Chapter 14 \(R(3,3,3) = 17\text{:}\) Before Your Eyes
Project by: Haruto Matsui, Anthony Vendrasco, and Kaj Wilson.
\(\textbf{Summary:}\) Our project goal is to demonstrate that \(R(3,3,3)=17\) in a proof without words.
To check this by brute force, we would need \(3^{16\choose 2}=3^{120}\approx 1.8\cdot 10^{57}\) possibilities, which is way too large to check by hand or by computer.
A more efficient method that we use to prove this fact, is by starting from the basics.
This is to say, we introduce the pigeonhole principle, then consider what a complete graph is, followed by building an understanding of Ramsey numbers. Next, we propose a method of determining how to solve \(R(s,t)\) for small enough \(s,t,\in \mathbb{N}\text{.}\) Lastly, we will use this method to determine \(R(3,3)=6\) and consequently \(R(3,3,3)=17\text{.}\)
We use the following:
The pigeonhole principle states that if we want to put \(n\) pigeons into \(k\) pigeonholes, and \(n\gt k\text{,}\) there must be at least one pigeonhole with \(\lceil \frac{n}{k}\rceil\) pigeons.
A complete graph is a graph where any two vertices are connected by an edge. Further, the conventional notation is \(K_s\) with \(n\in\mathbb{N}\) denoting the number of vertices so that \(K_n\) has \({n\choose 2}\) edges.
The Ramsey number \(R(s,t)=M\) denotes the minimum number of vertices of the complete graph \(K_N\) such that an edge \(2\)– colouring yields a monochromatic \(K_s\) or a monochromatic \(K_t\text{.}\)

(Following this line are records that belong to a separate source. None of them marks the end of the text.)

-- ==== Sys2Proof/Certificates/Slice0/Obligations.lean ====
section
/-! DEFINITION. The statements about the machine, from the numbered rules of spec/. Each completion statement gives the
whole next state: a field it does not name is unchanged. -/

open Sys2Proof Sys2Proof.Machine

/-! ## The step -/

/-- The command at the front of the queue is taken, and run on the state with the queue's rest. -/
def Obligations.StepRunsFrontCommand : Prop :=
  ∀ (c : Instr) (rest : List Instr) (s : State),
    s.pending = c :: rest → step s = exec c { s with pending := rest }

/-- The model's choice (log 2): on an empty queue a step is one period of the link clock. Its length in ns follows the
rate code (R25), and a block's length its size and lane width (R38). Outside RUNNING and DRAINING nothing happens. In
them every timer and counter that runs goes on by one period, or stays where its command is due; the commands that are
due join the queue, in an order that is the model's choice too (log 32), as is when the levels of a frame, and of the
first periods of a guard gap or a token window, enter the lane-low count (log 12); and every other field is unchanged.
-/
def Obligations.EmptyQueueIsOneLinkPeriod : Prop :=
  (∀ s : State,
    (s.live = true ↔ s.device.state = .running ∨ s.device.state = .draining) ∧
    (s.device.lck = some 0 → s.linkPeriod = 160) ∧ (s.device.lck = some 1 → s.linkPeriod = 80) ∧
    (s.device.lck = some 2 → s.linkPeriod = 40) ∧ (s.device.lck = some 3 → s.linkPeriod = 20)) ∧
  (∀ p : Payload, p.blockLength = 1 + 8 * p.blockSize / p.laneWidth + 32) ∧
  (∀ s : State, s.pending = [] →
    (s.live = false → step s = .next s) ∧
    (s.live = true → ∃ t, step s = .next t ∧
      t.pending = timedCommands.filter s.due ∧
      t.cl = (match s.cl with
        | .sending n => .sending (countUp (s.due .frameSent) 1 n)
        | .window n => .window (countUp (s.due .replyWindowExpired) 1 n)
        | .guardGap n => .guardGap (countUp (s.due .guardGapEnd) 1 n)
        | .tokenWindow n => .tokenWindow (countUp (s.due .tokenWindowExpired) 1 n)
        | .signalling n => .signalling (countUp (s.due .linkResetEnd) 1 n)
        | c => c) ∧
      t.laneLow = (match s.cl with
        | .low => min 4097 (s.laneLow + 1)
        | .receiving | .profile _ | .pollSlots | .tokenReceiving => s.laneLow
        | .guardGap n => if n < (if s.holdInForce then 1 else 2) then s.laneLow
          else if 4097 ≤ s.laneLow then s.laneLow else 0
        | .tokenWindow 0 => s.laneLow
        | _ => if 4097 ≤ s.laneLow then s.laneLow else 0) ∧
      t.payload = s.payload.map (fun p =>
        { p with dataTimer := p.dataTimer.map (countUp (s.due .dataTimeout) 1),
                 holdTimer := p.holdTimer.map (countUp (s.due .holdTimeout) 1),
                 elapsed := (match p.onLanes with
                   | some .write => countUp (s.due .writeBlockEnd) 1 p.elapsed
                   | some .read => min p.blockLength (p.elapsed + 1)
                   | none => p.elapsed),
                 wait := if p.gapDue then p.wait else p.wait - 1 }) ∧
      t.quiet = s.quiet.map (countDown (s.due .quietIntervalEnd) 1) ∧
      t.pollTimer = s.pollTimer.map (countDown (s.due .pollTimerExpiry) s.linkPeriod) ∧
      (∀ u, t.station u =
        { s.station u with
          debounce := (s.station u).debounce.map (fun n =>
            if 10000000 ≤ n then n else countUp (s.due (.presenceStable u)) s.linkPeriod n),
          settle :=
            if ((s.station u).state = .settling ∧ s.linkReset = none) ∨ (s.station u).state = .resetting
            then (s.station u).settle.map (countDown (s.due (.settleTimerExpiry u)) s.linkPeriod)
            else (s.station u).settle,
          saturation := (s.station u).saturation.map (countUp (s.due (.saturationTimerExpiry u)) s.linkPeriod) }) ∧
      (∀ x, t.exch x = (s.exch x).map (fun e =>
        { e with deferral := e.deferral.map (countDown (s.due (.deferralTimerExpiry x)) s.linkPeriod) })) ∧
      (∀ r, t.cring r = (s.cring r).map (fun c =>
        { c with delayTimer := c.delayTimer.map (countUp (s.due (.moderationDelayExpiry r)) s.linkPeriod) })) ∧
      t = { s with cl := t.cl, laneLow := t.laneLow, payload := t.payload, quiet := t.quiet, pollTimer := t.pollTimer,
                   stations := t.stations, table := t.table, crings := t.crings, pending := t.pending }))

/-- Every command has a next state, in every state: nothing in the table stops the machine. That a command whose event
cannot happen in a state leaves it unchanged is the model's choice (log 4). -/
def Obligations.EveryCommandGivesANextState : Prop :=
  ∀ (c : Instr) (s : State), ∃ t, exec c s = .next t

/-- What the spec says of the part right after power-on: R1, R5, R25, R45, R61, R63, R82, R85, R103, R116, R141, R152,
R155, R162, R166, R167; and the six laws below hold there. -/
def Obligations.PowerOnCondition : Prop :=
  (∀ t, State.reset.exch t = none) ∧ (∀ st, State.reset.queueOf st = []) ∧ (∀ st, State.reset.station st = Station.reset)
    ∧ Station.reset.state = .empty ∧ Station.reset.latch = none ∧ Station.reset.notices = 0
    ∧ Station.reset.saturation = none ∧ Station.reset.pendingConfigs = [] ∧ Station.reset.profile = none
    ∧ Station.reset.settings = none ∧ Station.reset.level = none ∧ Station.reset.debounce = none
    ∧ Station.reset.settle = none ∧ Station.reset.identifyRetries = none ∧ State.reset.cl = .stopped
    ∧ State.reset.device.state = .off ∧ State.reset.device.result = .none ∧ State.reset.device.cause = .none
    ∧ State.reset.device.configBase = 0 ∧ State.reset.device.config = none ∧ State.reset.device.lck = none
    ∧ State.reset.device.statusWord = 0
    ∧ State.reset.current = none ∧ State.reset.setAside = none ∧ State.reset.attention = false
    ∧ State.reset.pollDue = false ∧ State.reset.pollTimer = none ∧ State.reset.issuePtr = 0 ∧ State.reset.fetchPtr = 0
    ∧ State.reset.laneLow = 0 ∧ State.reset.linkReset = none ∧ State.reset.payload = none ∧ State.reset.quiet = none
    ∧ (∀ i, (State.reset.slot i).state = .free) ∧ State.reset.job = none ∧ State.reset.profiles = []
    ∧ State.reset.accesses = [] ∧ State.reset.reconnect = [] ∧ State.reset.stray = [] ∧ State.reset.reservation = false
    ∧ (∀ r, State.reset.subRing r = SubRing.reset) ∧ SubRing.reset.state = .unused ∧ SubRing.reset.fetchIdx = 0
    ∧ SubRing.reset.postIdx = 0 ∧ SubRing.reset.outstanding = 0 ∧ SubRing.reset.holding = .empty
    ∧ SubRing.reset.cfg = none ∧ SubRing.reset.cause = none
    ∧ State.reset.arbPtr = 0 ∧ State.reset.arbCredit = 0 ∧ (∀ r, State.reset.cring r = none)
    ∧ (∀ r : RingId, State.reset.waiting[r] = []) ∧ State.reset.eventQueue = []
    ∧ (∀ r : RingId, State.reset.ringLatch[r] = none) ∧ State.reset.linkLatch = none
    ∧ State.reset.ClockOk ∧ State.reset.CRingsOk ∧ State.reset.IndicesOk ∧ State.reset.CountsOk ∧ State.reset.RoomOk
    ∧ State.reset.StagingOk

/-! ## Laws that every step keeps -/

/-- R25, R168, R172: LCK runs exactly in RUNNING and DRAINING; the configuration copy is kept exactly in them and in
STOPPED. -/
def Obligations.StepKeepsClockAndConfigurationLaw : Prop :=
  ∀ s t : State, s.ClockOk → step s = .next t → t.ClockOk

/-- R155, R157: the tail is the head plus the unreleased count round the ring, and a ring never holds more unreleased
records than its size. -/
def Obligations.StepKeepsCompletionRingLaw : Prop :=
  ∀ s t : State, s.CRingsOk → step s = .next t → t.CRingsOk

/-- R141: fetch index and post index of a used submission ring lie below its size. -/
def Obligations.StepKeepsRingIndicesInRange : Prop :=
  ∀ s t : State, s.IndicesOk → step s = .next t → t.IndicesOk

Lastly, our main method of proving \(R(3,3)=6\) and \(R(3,3,3)=17\) starts by fixing a vertex of the complete graph in question. Then, we apply an edge colouring of all of the edges from our fixed vertex and apply the pigeonhole principle to determine how many of them are of one colour or another.
From this colouring, we isolate the edges of a single colour to reduce our problem. Then, we consider cases of the edge colouring on the remaining edges of our reduced problem.
Finally, we conclude that such a monochromatic \(K_3\) will exist in the complete graphs in question by the case analysis.